Task brief: Go to the line containing "laterUse (deriveStatus slot parent alg)⟩" in the records below and print it and every following line exactly, on through the line containing "def execVaultImport (h", then stop.

Dataset entries:

/-- VAULT.DEBUG (12 R404): DBG_ARM, which the next BOOT reads. -/
def procVaultDebug (h : Hdr) (en : Nat) (_ : State) : Proc :=
  ⟨h, { specP 0x3006 4 (flag en) with auth := .owner },
   .done (effect (fun s => { s with ov := { s.ov with dbgArm := en == 1 } }))⟩

def execVaultDebug (h : Hdr) (en : Nat) (s : State) : Host.Outcome State Fault Refusal :=
  .next (runProc (.vaultDebug h en) (procVaultDebug h en s) s)

/-! ### Keys -/

/-- A VAULT opcode that names a slot: allowed in COMMISSION and the service modes. -/
def slotSpec (opcode plen : Nat) (ok : Bool) (s : State) : CmdSpec := { specM opcode plen ok (serving s) with auth := .owner }

/-- An accepted opcode whose refusal may be KEY_REVOKED. -/
def laterUse (first : State → Nat) : Work := .accepted .running first (fun _ s => s) (fun s => countRevoked (first s) s)

/-- Every slot of a key's span is FREE; claims are the operation's own. -/
def spanEmpty (s : State) (n alg : Nat) : Bool := (List.range (algSpan alg)).all (fun i => (getSlot s (n + i)).isNone)

/-- VAULT.GENERATE. -/
def procVaultGenerate (h : Hdr) (slot alg usage lock : Nat) (s : State) : Proc :=
  ⟨h, slotSpec 0x3010 4 (slot < 256 && usageOk alg usage && flag lock) s,
   later (fun s => if spanFree s slot alg then 0 else 0x11)⟩

def execVaultGenerate (h : Hdr) (slot alg usage lock : Nat) (s : State) : Host.Outcome State Fault Refusal :=
  .next (runProc (.vaultGenerate h slot alg usage lock) (procVaultGenerate h slot alg usage lock s) s)

/-- A key drawn from the DRBG: 256 bits, a private key of its curve, or for a public key any X‖Y (12 Table 12-12). -/
def drawnKey (alg v : Nat) : Nat :=
  if alg == 2 then v % (p256.n - 1) + 1
  else if alg == 3 then v % (p384.n - 1) + 1
  else if alg == 4 then v % 2 ^ 512
  else if alg == 5 then v
  else v % 2 ^ 256

/-- The final completion of VAULT.GENERATE. -/
def finishGenerate (o : OpEntry) (slot alg usage lock : Nat) (hwFault : Bool) (s : State) : State :=
  if hwFault || !drbgServes s || !spanEmpty s slot alg then finalCompletion o 0x60 [] s
  else
    let (v, s) := drawRandom s
    finalCompletion o 0 [] (putKey slot ⟨usage, 0, false, false, lock == 1, true, alg, false, false, 0, drawnKey alg v, none⟩ s)

/-- The status of a derivation from a parent slot or, with 0xFF, from the root (12 R389, R393). -/
def parentStatus (parent : Nat) (s : State) : Nat :=
  if parent == 0xFF then (if (rootInForce s).isSome then 0 else 0x11) else keyUse s parent 1 [0, 1]

/-- The status of VAULT.DERIVE. -/
def deriveStatus (slot parent alg : Nat) (s : State) : Nat :=
  firstBad [(!spanFree s slot alg, 0x11), (parentStatus parent s != 0, parentStatus parent s)]

/-- VAULT.DERIVE: labels of zeros and of ones are reserved (12 R396). -/
def procVaultDerive (h : Hdr) (slot parent alg usage lock label : Nat) (s : State) : Proc :=
  ⟨h, slotSpec 0x3011 40 (slot < 256 && parent < 256 && alg < 4 && usageOk alg usage && flag lock && label != 0 &&
        label < 2 ^ 256 - 1) s,
   laterUse (deriveStatus slot parent alg)⟩

def execVaultDerive (h : Hdr) (slot parent alg usage lock label : Nat) (s : State) : Host.Outcome State Fault Refusal :=
  .next (runProc (.vaultDerive h slot parent alg usage lock label) (procVaultDerive h slot parent alg usage lock label s) s)

/-- The final completion of VAULT.DERIVE. -/
def finishDerive (o : OpEntry) (slot parent alg usage lock label : Nat) (hwFault : Bool) (s : State) : State :=
  if hwFault || !spanEmpty s slot alg || parentStatus parent s != 0 then finalCompletion o 0x60 [] s
  else finalCompletion o 0 [] (putKey slot (derivedKey s parent alg usage (lock == 1) label) s)

/-- Bytes of a blob: IV, attribute word, ciphertext, tag (12 Table 12-4). -/
def blobLen (alg : Nat) : Nat := 32 * algSpan alg + 32

/-- Length of the material of an import. -/
def materialLen (form alg : Nat) : Nat := if form == 0 then 32 * algSpan alg else blobLen alg

/-- Values of an import; OWNER only for an HMAC key whose USAGE is exactly MAC_VER (12 R397). -/
def importOk (p : ImportP) : Bool :=
  p.slot < 256 && p.form < 3 && p.wrapSlot < 256 && usageOk p.alg p.usage && (!p.owner || (p.alg == 1 && p.usage == 0x10))

/-- The status of VAULT.IMPORT. -/
def importStatus (p : ImportP) (s : State) : Nat :=
  let wrap := keyUse s p.wrapSlot 0 [0]
  firstBad [(!spanFree s p.slot p.alg, 0x11), (p.form == 1 && wrap != 0, wrap), (p.form == 2 && (rootInForce s).isNone, 0x11)]

/-- VAULT.IMPORT. -/
def procVaultImport (h : Hdr) (p : ImportP) (s : State) : Proc :=
  ⟨h, { slotSpec 0x3012 (8 + materialLen p.form p.alg) (importOk p) s with
          lenOk := p.material.length == materialLen p.form p.alg, auth := if p.form == 0 || p.owner then .alg1 else .owner },
   laterUse (importStatus p)⟩

def execVaultImport (h : Hdr) (p : ImportP) (s : State) : Host.Outcome State Fault Refusal :=
  .next (runProc (.vaultImport h p) (procVaultImport h p s) s)

/-- The label of the seal key: all ones (12 R396). -/
def sealLabel : Nat := 2 ^ 256 - 1

/-- The seal key of a root in the present lifecycle (12 R396, R397); its attribute word is 0 (log 85). -/
def sealKey (s : State) (root : Nat) : Nat := deriveKey 0 root sealLabel (kdfContext s.fuses.lifecycle.code 0 s.fuses.uid)

/-- The additional data of a blob: attribute word and DEVICE_UID (Table 12-4). -/
def blobAad (attr uid : Nat) : List Nat := leBytes 4 attr ++ leBytes 16 uid

/-- The attribute word and the key of a blob under a wrapping key, none when its tag fails (12 R397, Table 12-4). -/
def openBlob (wrap uid : Nat) (blob : List Nat) : Option (Nat × Nat) :=
  let attr := ofLeBytes ((blob.drop 12).take 4)
  (gcmOpen (beBytes 32 wrap) (blob.take 12) (blobAad attr uid) (blob.drop 16)).map (fun plain => (attr, beNat plain))

/-- The attribute word and key of an import: in clear, or from a blob under its wrapping slot or the seal key of the root in
force; none when a tag fails or the attribute word is not the one requested (12 R397). -/
def importedMaterial (p : ImportP) (s : State) : Option (Nat × Nat) :=
  let asked := attrRequest p.usage p.alg p.exportable p.lock p.owner
  if p.form == 0 then some (asked, beNat p.material)
  else
    let wrap := if p.form == 1 then (getSlot s p.wrapSlot).map (·.material) else (rootInForce s).map (sealKey s)
    match wrap.bind (fun w => openBlob w s.fuses.uid p.material) with
    | some (attr, key) => if attrStated attr == asked then some (attr, key) else none
    | none => none

/-- The final completion of VAULT.IMPORT. -/
def finishImport (o : OpEntry) (p : ImportP) (hwFault : Bool) (s : State) : State :=
  let lost := (p.form == 1 && keyUse s p.wrapSlot 0 [0] != 0) || (p.form == 2 && (rootInForce s).isNone)
  if hwFault || !spanEmpty s p.slot p.alg || lost then finalCompletion o 0x60 [] s
  else match importedMaterial p s with
    | none => finalCompletion o 0x41 [] s
    | some (attr, key) => finalCompletion o 0 []
      (putKey p.slot (importedKey p.form p.wrapSlot p.alg p.usage p.exportable p.lock p.owner (bit attr 15) key) s)

/-- The status of a slot that is to be sealed, exported or destroyed: KEY_REVOKED for an ORPHANED one. -/
def heldStatus (s : State) (slot : Nat) : Nat :=
  match getSlot s slot with
  | some k => if k.alg == 6 then 0x11 else if k.orphaned then 0x42 else 0
  | none => 0x11

/-- Bytes of the blob of a slot. -/
def slotBlobLen (s : State) (slot : Nat) : Nat := ((getSlot s slot).map (fun k => blobLen k.alg)).getD 0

Task answer:
   laterUse (deriveStatus slot parent alg)⟩

def execVaultDerive (h : Hdr) (slot parent alg usage lock label : Nat) (s : State) : Host.Outcome State Fault Refusal :=
  .next (runProc (.vaultDerive h slot parent alg usage lock label) (procVaultDerive h slot parent alg usage lock label s) s)

/-- The final completion of VAULT.DERIVE. -/
def finishDerive (o : OpEntry) (slot parent alg usage lock label : Nat) (hwFault : Bool) (s : State) : State :=
  if hwFault || !spanEmpty s slot alg || parentStatus parent s != 0 then finalCompletion o 0x60 [] s
  else finalCompletion o 0 [] (putKey slot (derivedKey s parent alg usage (lock == 1) label) s)

/-- Bytes of a blob: IV, attribute word, ciphertext, tag (12 Table 12-4). -/
def blobLen (alg : Nat) : Nat := 32 * algSpan alg + 32

/-- Length of the material of an import. -/
def materialLen (form alg : Nat) : Nat := if form == 0 then 32 * algSpan alg else blobLen alg

/-- Values of an import; OWNER only for an HMAC key whose USAGE is exactly MAC_VER (12 R397). -/
def importOk (p : ImportP) : Bool :=
  p.slot < 256 && p.form < 3 && p.wrapSlot < 256 && usageOk p.alg p.usage && (!p.owner || (p.alg == 1 && p.usage == 0x10))

/-- The status of VAULT.IMPORT. -/
def importStatus (p : ImportP) (s : State) : Nat :=
  let wrap := keyUse s p.wrapSlot 0 [0]
  firstBad [(!spanFree s p.slot p.alg, 0x11), (p.form == 1 && wrap != 0, wrap), (p.form == 2 && (rootInForce s).isNone, 0x11)]

/-- VAULT.IMPORT. -/
def procVaultImport (h : Hdr) (p : ImportP) (s : State) : Proc :=
  ⟨h, { slotSpec 0x3012 (8 + materialLen p.form p.alg) (importOk p) s with
          lenOk := p.material.length == materialLen p.form p.alg, auth := if p.form == 0 || p.owner then .alg1 else .owner },
   laterUse (importStatus p)⟩

def execVaultImport (h : Hdr) (p : ImportP) (s : State) : Host.Outcome State Fault Refusal :=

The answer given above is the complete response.